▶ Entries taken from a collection
-- ==== Sys2Proof/Certificates/Slice0/Obligations.lean ====
section
/-! DEFINITION. The statements about the part. Each is a closed proposition; OBLIGATIONS.json gives its text, and the named
theorems of Tests/Slice0.lean show that its hypotheses can be met. -/

section
open Sys2Proof Sys2Proof.Machine

/-! ## The machine as a whole -/

/-- The model's choice (log entries 2 and 34): commands wait in one queue. A step takes the command at the front of the queue and
executes it with the queue's rest; with no command waiting one microsecond passes, in which a receiver in HUNT or READY counts one
more recessive bit time, up to 11 (R3; log entry 5), unless RESETN holds it at its reset values (R14, R191). -/
def Obligations.StepTakesTheFrontCommand : Prop :=
  (∀ (i : Instr) (rest : List Instr) (s : State), step { s with pending := i :: rest } = exec i { s with pending := rest }) ∧
  ∀ s : State, s.pending = [] →
    step s = .next { s with
      timebase := s.timebase + 1
      clp := { s.clp with rxCount := if s.resetActive = true ∨ s.clp.rx = .receiving then s.clp.rxCount else min 11 (s.clp.rxCount + 1) } }

/-- The model's choices (log entries 1, 31 and 34): every command completes from every state, sets the timebase to the moment it
carries, and leaves the waiting commands as they are. A command other than a full reset and a RESTART leaves the sampled straps
(R187: pin levels between samplings have no effect; where the bits of two rows make up a RESTART, log entry 8). -/
def Obligations.EveryCommandCompletes : Prop :=
  ∀ (i : Instr) (s : State), ∃ u, exec i s = .next u ∧ u.timebase = momentOf i ∧ u.pending = s.pending ∧
    (samplesStraps i = false → u.straps = s.straps)

/-- RESETN driven active holds every block at its full reset values at once, and every output at its inactive level (R191); the
settings and the straps keep their values until RESETN returns inactive, which the model deduces (log entry 24). -/
def Obligations.ResetnActiveHoldsThePart : Prop :=
  ∀ (t : Time) (s : State), ∃ u, exec (.resetnDrivenActive t) s = .next u ∧
    u = { State.reset with
          timebase := t, resetActive := true, pins := s.pins, straps := s.straps, settings := s.settings,
          freeCount := s.freeCount, pending := s.pending } ∧
    u.clen = false ∧ (∀ c, u.punchPin c = false) ∧ (∀ i, u.lightPin i = false) ∧ u.tonePin = false ∧ u.alertnPin = true ∧
    u.sdoBits = 0 ∧ (∀ line pixel, u.keyPixel line pixel = none)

▶ YOUR INSTRUCTIONS
If a line falls between the first line of the data above and the line holding "more recessive bit", inclusive, retype it exactly; retype no other line.

▶ RESPONSE BOX
-- ==== Sys2Proof/Certificates/Slice0/Obligations.lean ====
section
/-! DEFINITION. The statements about the part. Each is a closed proposition; OBLIGATIONS.json gives its text, and the named
theorems of Tests/Slice0.lean show that its hypotheses can be met. -/

section
open Sys2Proof Sys2Proof.Machine

/-! ## The machine as a whole -/

/-- The model's choice (log entries 2 and 34): commands wait in one queue. A step takes the command at the front of the queue and
executes it with the queue's rest; with no command waiting one microsecond passes, in which a receiver in HUNT or READY counts one
more recessive bit time, up to 11 (R3; log entry 5), unless RESETN holds it at its reset values (R14, R191). -/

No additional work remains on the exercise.